21      The totality of the trial court’s remarks demonstrates clearly that the decision to allow Victoria-Vazquez to participate in the earned release program was not “‘highly relevant to the imposition of the sentence.’”  Cf. Harbor, 333 Wis. 2d 53, ¶40 (citation omitted).  The trial court did not mention the earned release program when explaining the sentencing rationale, and nothing in the trial court’s discussion suggests that eligibility for the program was a factor, let alone a highly relevant factor, in fashioning Victoria-Vazquez’s sentences.  Because the trial court’s later determination of Victoria-Vazquez’s eligibility for the earned release program did not influence the length or structure of the sentences that the trial court had already pronounced, Victoria-Vazquez has not shown that his statutory ineligibility to participate in the program is a new factor.[5]  We affirm.

            By the Court.—Judgment and order affirmed.

            This opinion will not be published.  See Wis. Stat. Rule 809.23(1)(b)5. (2011-12).




[1]  The Honorable Mary M. Kuhnmuench presided over the sentencing proceedings and entered the judgment of conviction in this matter.  We refer to Judge Kuhnmuench as the trial court.  The Honorable Mel Flanagan presided over the sentence modification motion and entered the order denying the motion.  We refer to Judge Flanagan as the circuit court.

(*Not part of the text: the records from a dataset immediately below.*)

-- ==== Sys2Proof/Tests/Slice0.lean ====
section
/-! SUPPORT. Small tests whose expected values are written out in spec/ (95_test_vectors.md and the examples of the
operation rules), and, for each statement with hypotheses, a concrete state that meets them. -/

namespace Sys2Proof.Tests

open Sys2Proof Sys2Proof.Machine

/-! ### Helpers -/

/-- The vectors' parameters: RING_N 4, FB_CAP 16, MAX_FRAME 80, DATA_TERM 0x0D (95_test_vectors.md). -/
def base : State := State.resetWith Params.resetChoice

/-- A ring with pointers `i` and `o` and the given slots. -/
def ringState (i o : Byte) (m : Memory) : State := { base with inPtr := i, outPtr := o, ring := m }

/-- A frame buffer. -/
def bufState (b : List Byte) : State := { base with fbuf := b }

/-- A bus controller in state `f`, attempt 1 of sending one byte 0xA5. -/
def busState (f : Fsm) : State :=
  { base with
    bus := { Bus.reset with fsm := f, att := 1, txf := [0xA5], dO := 0xA5, dOe := sending f, clkO := !clockAsserted f }
    cp := { Port.reset with busy := true } }

/-- The CP response after a meaning, none where it stops. -/
def cpRsp : Outcome → Option (List Byte)
  | .next t => some t.cp.rsp
  | _ => none

/-- The WP response after a meaning. -/
def wpRsp : Outcome → Option (List Byte)
  | .next t => some t.wp.rsp
  | _ => none

/-- One fact about the next state. -/
def after {α : Type} (o : Outcome) (f : State → α) : Option α :=
  match o with
  | .next t => some (f t)
  | _ => none

/-- The frame F2 of 95_test_vectors.md §1.2. -/
def f2 : List Byte := [0x02, 0x0D, 0x20, 0x20, 0x20, 0x20, 0x20, 0x25, 0x88, 0x03]

/-! ### Decoding: words written out from Table E2 and Table E4 -/

theorem test_decode_rbwr : decode .wp [0b00010000, 0b01000001] = .ok (.rbwr 0x41, []) := by decide
theorem test_decode_rbdrain : decode .cp [0b00010001] = .ok (.rbdrain, []) := by decide
theorem test_decode_rbstat : decode .cp [0b00010010] = .ok (.rbstat, []) := by decide
theorem test_decode_enc : decode .cp [0b00100000, 0x80, 0x00, 0x00, 0x01] = .ok (.enc 0x80000001, []) := by decide
theorem test_decode_dec : decode .cp [0b00100001, 1, 2, 3, 4, 5] = .ok (.dec 1 2 3 4 5, []) := by decide
theorem test_decode_fbpush : decode .cp [0b00110000, 2, 0x02, 0x03, 0x31] = .ok (.fbpush [0x02, 0x03], [0x31]) := by
  decide
theorem test_decode_validate : decode .cp [0b00110001] = .ok (.validate, []) := by decide
theorem test_decode_fbclear : decode .cp [0b00110010] = .ok (.fbclear, []) := by decide
theorem test_decode_bval : decode .cp [0b01000000, 0x00, 0x00, 0x00, 0x2A] = .ok (.bval 42, []) := by decide
theorem test_decode_bdata : decode .cp [0b01000001, 0] = .ok (.bdata [], []) := by decide
theorem test_decode_xcv : decode .cp [0b01010000, 1, 0xA5] = .ok (.xcv [0xA5], []) := by decide
theorem test_decode_stat : decode .cp [0b01100000] = .ok (.stat, []) := by decide
theorem test_decode_rbwr_on_cp : decode .cp [0x10, 0x41] = .error (.illegalOpcode 0x10) := by decide
theorem test_decode_rbdrain_on_wp : decode .wp [0x11] = .error (.illegalOpcode 0x11) := by decide
theorem test_decode_partial : decode .cp [0x30, 3, 1, 2] = .error .incomplete := by decide
theorem test_table_word_enc : decodeTableWord 8 0x20 = some (.enc 0) := by decide
theorem test_table_word_bdata : decodeTableWord 24 0xFF0141 = some (.bdata [0xFF]) := by decide
theorem test_fetch_word_runs : step (State.reset.withFetchWord 16 0x4110) =
    exec (.rbwr 0x41) { State.reset with wp := { Port.reset with busy := true } } := rfl

/-! ### WellFormed: an ill-formed term for each check -/

theorem test_long_fbpush_refused : (Instr.fbpush (List.replicate 256 0)).wellFormed = false := by
  simp only [Instr.wellFormed, lengthFits, List.length_replicate]; decide
theorem test_long_bdata_refused : (Instr.bdata (List.replicate 256 0)).wellFormed = false := by
  simp only [Instr.wellFormed, lengthFits, List.length_replicate]; decide
theorem test_long_xcv_refused : (Instr.xcv (List.replicate 256 0)).wellFormed = false := by
  simp only [Instr.wellFormed, lengthFits, List.length_replicate]; decide

/-! ### Operations: vectors of 95_test_vectors.md -/

/-- Vector 2.3. -/
theorem test_rbwr_full : wpRsp (exec (.rbwr 0x41) (ringState 2 3 [(3, 0x41)])) = some [0x05] := by decide
/-- Vector 2.4: `in` wraps from 3 to 0. -/
theorem test_rbwr_wraps : after (exec (.rbwr 0x44) (ringState 3 1 [(1, 0x42), (2, 0x43)]))
    (fun t => (t.wp.rsp, t.inPtr, t.ring)) = some ([0x00], 0, [(1, 0x42), (2, 0x43), (3, 0x44)]) := by decide
/-- Vector 2.6. -/
theorem test_rbdrain_wrapped : after (exec .rbdrain (ringState 1 3 [(0, 0x42), (3, 0x41)]))
    (fun t => (t.cp.rsp, t.outPtr)) = some ([0x00, 0x02, 0x41, 0x42], 1) := by decide
/-- Vector 2.5. -/
theorem test_rbdrain_empty : cpRsp (exec .rbdrain base) = some [0x00, 0x00] := by decide
/-- Vector 2.10. -/
theorem test_rbstat_wrapped : cpRsp (exec .rbstat (ringState 1 3 [])) = some [0x00, 1, 3, 2, 0] := by decide
/-- Vector 2.9. -/
theorem test_rbstat_full : cpRsp (exec .rbstat (ringState 3 0 [])) = some [0x00, 3, 0, 3, 2] := by decide
/-- §3.1, v = -500000. -/
theorem test_enc_negative : cpRsp (exec (.enc (-500000)) base) = some [0x00, 0x9F, 0x9F, 0x81, 0x5D, 0x80] := by decide
/-- §3.1, v = -2^31. -/
theorem test_enc_min : cpRsp (exec (.enc 0x80000000) base) = some [0x00, 0x98, 0x20, 0x20, 0x20, 0x20] := by decide
/-- §3.2, first group 119. -/
theorem test_dec_noncanonical : cpRsp (exec (.dec 0x97 0x9F 0x9F 0x9F 0x9F) base) =
    some [0x08, 0x7F, 0xFF, 0xFF, 0xFF] := by decide
/-- §3.2, both invalid and non-canonical. -/
theorem test_dec_bad_digit_first : cpRsp (exec (.dec 0xA0 0x28 0x20 0x20 0x20) base) = some [0x07, 0, 0, 0, 0] := by
  decide
/-- Vector 4.2.9, shortened to a buffer with one free byte. -/
theorem test_fbpush_full : after (exec (.fbpush [0x41, 0x42]) (bufState (List.replicate 15 0x20)))
    (fun t => (t.cp.rsp, t.fbuf.length)) = some ([0x05, 0x01], 16) := by decide
/-- Vector 4.2.7. -/
theorem test_fbpush_empty : cpRsp (exec (.fbpush []) base) = some [0x00, 0x00] := by decide
/-- Vector 4.2.3. -/
theorem test_validate_mismatch :
    after (exec .validate (bufState [0x02, 0x0D, 0x20, 0x20, 0x20, 0x20, 0x20, 0x25, 0x89, 0x03, 0x41]))
      (fun t => (t.cp.rsp, t.fbuf, t.csumErrCnt)) = some ([0x02, 0x88, 0x89], [0x41], 1) := by decide
/-- Vector 4.2.5: node -10. -/
theorem test_validate_negative_node :
    cpRsp (exec .validate (bufState [0x02, 0x00, 0x20, 0x20, 0x20, 0x20, 0x20, 0x20, 0x80, 0x03])) =
      some [0x00, 0x00, 0xFF, 0xF6, 0x0A, 0x02, 0x00, 0x20, 0x20, 0x20, 0x20, 0x20, 0x20, 0x80, 0x03] := by decide
/-- §4.1: an STX inside moves the start of the span. -/
theorem test_validator_later_stx : validateBytes [0x02, 0x0D, 0x02, 0x20, 0xA0, 0x03] =
    .ok 2 5 0x20 22 [0x02, 0x20, 0xA0, 0x03] := by decide
/-- §4.1: a leading ETX is passed over. -/
theorem test_validator_leading_etx : validateBytes [0x03, 0x02, 0x0D, 0x20, 0xAD, 0x03] =
    .ok 1 5 0x0D 3 [0x02, 0x0D, 0x20, 0xAD, 0x03] := by decide
/-- Vector 4.2.11. -/
theorem test_fbclear : after (exec .fbclear (bufState [0x02, 0x41, 0x42])) (fun t => (t.cp.rsp, t.fbuf)) =
    some ([0x00], []) := by decide
/-- §5.1, v = 2^31 - 1. -/
theorem test_bval_max : cpRsp (exec (.bval 0x7FFFFFFF) base) =
    some [0x00, 0x08, 0x02, 0x27, 0x9F, 0x9F, 0x9F, 0x9F, 0xA7, 0x03] := by decide
/-- Vector 5.2.9. -/
theorem test_bdata_not_escaped : cpRsp (exec (.bdata [0x02, 0x03]) base) = some [0x00, 0x03, 0x02, 0x03, 0x0D] := by
  decide
/-- Vector 5.2.4. -/
theorem test_bdata_too_long : cpRsp (exec (.bdata (List.replicate 80 0)) base) = some [0x06] := by decide
/-- §6.2, cycle 0 to 1. -/
theorem test_xcv_starts : after (exec (.xcv [0xA5]) base) (fun t => (t.bus.fsm, t.bus.txf, t.bus.att, t.bus.cause)) =
    some (.chkrdy, [0xA5], 1, 0x00) := by decide
/-- §6.2, cycle 1: ready, drive the first byte. -/
theorem test_bus_drives : (busCycle true 0 (busState .chkrdy)).bus.fsm = .sDrive ∧
    busData (busCycle true 0 (busState .chkrdy)) = some 0xA5 := by decide
/-- §6.2, cycle 16: a valid reply is relayed raw. -/
theorem test_bus_eval : (busCycle true 0 { busState .eval with
    bus := { (busState .eval).bus with rxr := [0x02, 0x80, 0x03] } }).cp.rsp =
      [0x00, 0x01, 0x00, 0x03, 0x02, 0x80, 0x03] := by decide
/-- Vector 6.1.8, last attempt: a reply `03` fails with `NEED_MORE_DATA`. -/
theorem test_bus_gives_up : (busCycle true 0 { busState .eval with
    bus := { (busState .eval).bus with rxr := [0x03], att := 3 } }).cp.rsp = [0x09, 0x03, 0x01, 0x00] := by decide
/-- Vector 7.2. -/
theorem test_stat : cpRsp (exec .stat { bufState [1, 2] with csumErrCnt := 1, timeoutCnt := 3 }) =
    some [0x00, 0x02, 0x00, 0x01, 0x00, 0x03] := by decide
/-- Vector 7.4. -/
theorem test_illegal_opcode : cpRsp (step { base with cp := { Port.reset with inq := [0xFF] }, env := [.cpReq] }) =
    some [0x0F] := by decide
/-- Vector 8.1, its bus controller part. -/
theorem test_reset_cuts_xcv : after (step { busState .rAck with env := [.rst] })
    (fun t => (t.bus.fsm, t.bus.clkO, t.bus.dOe, t.cp.rsp, t.cp.busy)) = some (.idle, true, false, [], false) := by decide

[2]  All references to the Wisconsin Statutes are to the 2009-10 version unless otherwise noted.

[3]  Effective August 3, 2011, the legislature renamed the earned release program, and it is now known as the Wisconsin substance abuse program.  See 2011 Wis. Act 38, §19; Wis. Stat. § 991.11 (2011-12).  We use the name in effect at the time of sentencing. 

[4]  We remind Victoria-Vazquez that, in his postconviction motion, he argued that his ineligibility for the earned release program “constitutes a new factor justifying sentence modification for the following reasons....  The court’s intention in sentencing is frustrated because it leaves no possibility for the defendant to shorten his initial incarceration from the maximum sentence.”  Unsurprisingly, the circuit court responded to this argument.  Were we to conclude that the circuit court erred in formulating its response—and we do not reach such a conclusion—we would also conclude that any error was invited.  Victoria-Vazquez cannot ask the circuit court to determine whether an alleged new factor frustrated the purpose of the sentences and then complain because the circuit court answered the question.  See Shawn B.N. v. State, 173 Wis. 2d 343, 372, 497 N.W.2d 141 (Ct. App. 1992) (“appellant cannot complain of error induced by appellant”).   

[5]  In his reply brief, Victoria-Vazquez seeks to further his claim that a new factor exists by contending that, if the sentencing court viewed eligibility for the earned release program as “an afterthought,” then the trial court insufficiently considered its sentencing decision and thus erroneously exercised sentencing discretion.   This argument does not support his position.  The test to determine whether a new factor exists does not include an assessment of whether the trial court erroneously exercised its sentencing discretion.    See State v. Harbor, 2011 WI 28, ¶40, 333 Wis. 2d 53, 797 N.W.2d 828.